• Task to carry out
A stretch of the entries below is to be set down exactly, running from the line with "refine ⟨?_, fun hst => ?_⟩" through the line with "def State.withFetchWord (s", both included, and no other line.

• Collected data
+===+

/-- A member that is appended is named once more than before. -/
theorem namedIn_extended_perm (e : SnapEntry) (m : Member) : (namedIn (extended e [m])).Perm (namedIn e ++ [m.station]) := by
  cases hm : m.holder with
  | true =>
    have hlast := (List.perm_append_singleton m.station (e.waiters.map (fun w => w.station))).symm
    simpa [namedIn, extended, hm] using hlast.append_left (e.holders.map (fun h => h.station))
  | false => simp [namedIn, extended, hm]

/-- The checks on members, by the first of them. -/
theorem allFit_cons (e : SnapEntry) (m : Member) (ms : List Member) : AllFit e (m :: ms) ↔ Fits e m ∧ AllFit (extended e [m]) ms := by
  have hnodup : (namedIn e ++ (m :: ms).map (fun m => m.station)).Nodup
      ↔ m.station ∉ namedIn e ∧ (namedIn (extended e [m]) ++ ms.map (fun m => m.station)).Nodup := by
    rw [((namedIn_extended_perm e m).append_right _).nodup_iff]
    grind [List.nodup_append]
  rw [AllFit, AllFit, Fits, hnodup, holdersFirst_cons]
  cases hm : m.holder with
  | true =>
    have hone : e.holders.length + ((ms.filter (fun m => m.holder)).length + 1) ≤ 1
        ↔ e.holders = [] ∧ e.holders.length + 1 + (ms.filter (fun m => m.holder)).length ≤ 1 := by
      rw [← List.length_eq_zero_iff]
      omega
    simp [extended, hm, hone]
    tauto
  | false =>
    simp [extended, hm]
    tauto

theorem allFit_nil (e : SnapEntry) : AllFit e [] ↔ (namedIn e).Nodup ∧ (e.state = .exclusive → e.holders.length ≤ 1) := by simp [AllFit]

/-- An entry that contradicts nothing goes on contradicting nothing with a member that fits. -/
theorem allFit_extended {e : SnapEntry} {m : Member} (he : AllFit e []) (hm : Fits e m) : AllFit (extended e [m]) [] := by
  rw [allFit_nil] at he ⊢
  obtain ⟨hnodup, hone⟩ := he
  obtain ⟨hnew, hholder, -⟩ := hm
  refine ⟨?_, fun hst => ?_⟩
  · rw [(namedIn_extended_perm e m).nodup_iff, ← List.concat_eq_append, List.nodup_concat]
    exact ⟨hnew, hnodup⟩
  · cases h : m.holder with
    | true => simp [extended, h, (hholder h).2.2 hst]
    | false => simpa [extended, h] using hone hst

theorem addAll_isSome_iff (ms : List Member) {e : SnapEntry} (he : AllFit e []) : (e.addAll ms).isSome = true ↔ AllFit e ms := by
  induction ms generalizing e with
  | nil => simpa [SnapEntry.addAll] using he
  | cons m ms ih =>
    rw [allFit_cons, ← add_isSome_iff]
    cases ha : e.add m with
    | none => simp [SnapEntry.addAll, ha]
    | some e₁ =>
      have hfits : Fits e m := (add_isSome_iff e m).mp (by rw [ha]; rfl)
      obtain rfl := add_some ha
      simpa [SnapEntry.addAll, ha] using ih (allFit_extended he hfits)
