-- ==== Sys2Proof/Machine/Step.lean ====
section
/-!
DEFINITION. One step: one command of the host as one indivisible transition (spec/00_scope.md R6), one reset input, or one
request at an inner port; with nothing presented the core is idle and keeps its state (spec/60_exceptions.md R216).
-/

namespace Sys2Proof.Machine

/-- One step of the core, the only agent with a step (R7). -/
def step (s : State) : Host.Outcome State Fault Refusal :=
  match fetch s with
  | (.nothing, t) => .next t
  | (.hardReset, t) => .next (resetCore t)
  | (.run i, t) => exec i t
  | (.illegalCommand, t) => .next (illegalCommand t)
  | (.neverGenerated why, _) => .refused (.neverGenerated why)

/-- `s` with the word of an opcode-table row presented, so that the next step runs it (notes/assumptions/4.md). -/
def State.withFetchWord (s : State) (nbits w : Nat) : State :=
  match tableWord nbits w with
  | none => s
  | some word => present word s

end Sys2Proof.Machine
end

+===+

• Output
  refine ⟨?_, fun hst => ?_⟩
  · rw [(namedIn_extended_perm e m).nodup_iff, ← List.concat_eq_append, List.nodup_concat]
    exact ⟨hnew, hnodup⟩
  · cases h : m.holder with
    | true => simp [extended, h, (hholder h).2.2 hst]
    | false => simpa [extended, h] using hone hst

theorem addAll_isSome_iff (ms : List Member) {e : SnapEntry} (he : AllFit e []) : (e.addAll ms).isSome = true ↔ AllFit e ms := by
  induction ms generalizing e with
  | nil => simpa [SnapEntry.addAll] using he
  | cons m ms ih =>
    rw [allFit_cons, ← add_isSome_iff]
    cases ha : e.add m with
    | none => simp [SnapEntry.addAll, ha]
    | some e₁ =>
      have hfits : Fits e m := (add_isSome_iff e m).mp (by rw [ha]; rfl)
      obtain rfl := add_some ha
      simpa [SnapEntry.addAll, ha] using ih (allFit_extended he hfits)
-- ==== Sys2Proof/Machine/Step.lean ====
section
/-!
DEFINITION. One step: one command of the host as one indivisible transition (spec/00_scope.md R6), one reset input, or one
request at an inner port; with nothing presented the core is idle and keeps its state (spec/60_exceptions.md R216).
-/

namespace Sys2Proof.Machine

/-- One step of the core, the only agent with a step (R7). -/
def step (s : State) : Host.Outcome State Fault Refusal :=
  match fetch s with
  | (.nothing, t) => .next t
  | (.hardReset, t) => .next (resetCore t)
  | (.run i, t) => exec i t
  | (.illegalCommand, t) => .next (illegalCommand t)
  | (.neverGenerated why, _) => .refused (.neverGenerated why)

/-- `s` with the word of an opcode-table row presented, so that the next step runs it (notes/assumptions/4.md). -/
def State.withFetchWord (s : State) (nbits w : Nat) : State :=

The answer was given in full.